»»

-- ==== Sys2Proof/Machine/KeyDerivation.lean ====
section
/-! DEFINITION. The 32-bit bit-mixing pipeline and the command `DERIVE` (spec/40_key_derivation.md). -/

namespace Sys2Proof.Machine

/-- `T(x) = x XOR (x << 13)` (rule R68). -/
def mixT (x : Word) : Word := x ^^^ (x <<< 13)

/-- The mixer `mix2(x) = (T(x) >> 17) XOR T(x)`, the right shift logical (rules R67, R68). -/
def mix2 (x : Word) : Word := (mixT x >>> 17) ^^^ mixT x

/-- The finisher `fin(x) = (32 * x) XOR x`, the product modulo 2^32 (rule R69). -/
def fin32 (x : Word) : Word := (32#32 * x) ^^^ x

/-- `DeriveKey(n)`, the words `a`, `c`, `e`, `g` of the chain (rule R70; the listing wins over the word "six", rule R74). -/
def deriveKey (n : Word) : Key :=
  let mix1 := mix2 n
  let a := fin32 mix1
  let b := mix2 a
  let c := fin32 b
  let d := mix2 c
  let e := fin32 d
  let f := mix2 e
  let g := fin32 f
  ⟨a, c, e, g⟩

/-- `DERIVE` (rule R78): `K[0..3] <- DeriveKey(N)`, outcome `OK` with `HDR` = 0. It reads no memory and does not look at
`LEN`, and it has no error condition. -/
def execDerive (s : State) : Host.Outcome State Fault Refusal :=
  .next (finishOk false (s.setKey (deriveKey s.n)))

end Sys2Proof.Machine
end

««

Nothing in the listing should be left out; repeat it exactly.

-- ==== Sys2Proof/Machine/KeyDerivation.lean ====
section
/-! DEFINITION. The 32-bit bit-mixing pipeline and the command `DERIVE` (spec/40_key_derivation.md). -/

namespace Sys2Proof.Machine

/-- `T(x) = x XOR (x << 13)` (rule R68). -/
def mixT (x : Word) : Word := x ^^^ (x <<< 13)

/-- The mixer `mix2(x) = (T(x) >> 17) XOR T(x)`, the right shift logical (rules R67, R68). -/
def mix2 (x : Word) : Word := (mixT x >>> 17) ^^^ mixT x

/-- The finisher `fin(x) = (32 * x) XOR x`, the product modulo 2^32 (rule R69). -/
def fin32 (x : Word) : Word := (32#32 * x) ^^^ x

/-- `DeriveKey(n)`, the words `a`, `c`, `e`, `g` of the chain (rule R70; the listing wins over the word "six", rule R74). -/
def deriveKey (n : Word) : Key :=
  let mix1 := mix2 n
  let a := fin32 mix1
  let b := mix2 a
  let c := fin32 b
  let d := mix2 c
  let e := fin32 d
  let f := mix2 e
  let g := fin32 f
  ⟨a, c, e, g⟩

/-- `DERIVE` (rule R78): `K[0..3] <- DeriveKey(N)`, outcome `OK` with `HDR` = 0. It reads no memory and does not look at
`LEN`, and it has no error condition. -/
def execDerive (s : State) : Host.Outcome State Fault Refusal :=
  .next (finishOk false (s.setKey (deriveKey s.n)))

end Sys2Proof.Machine
end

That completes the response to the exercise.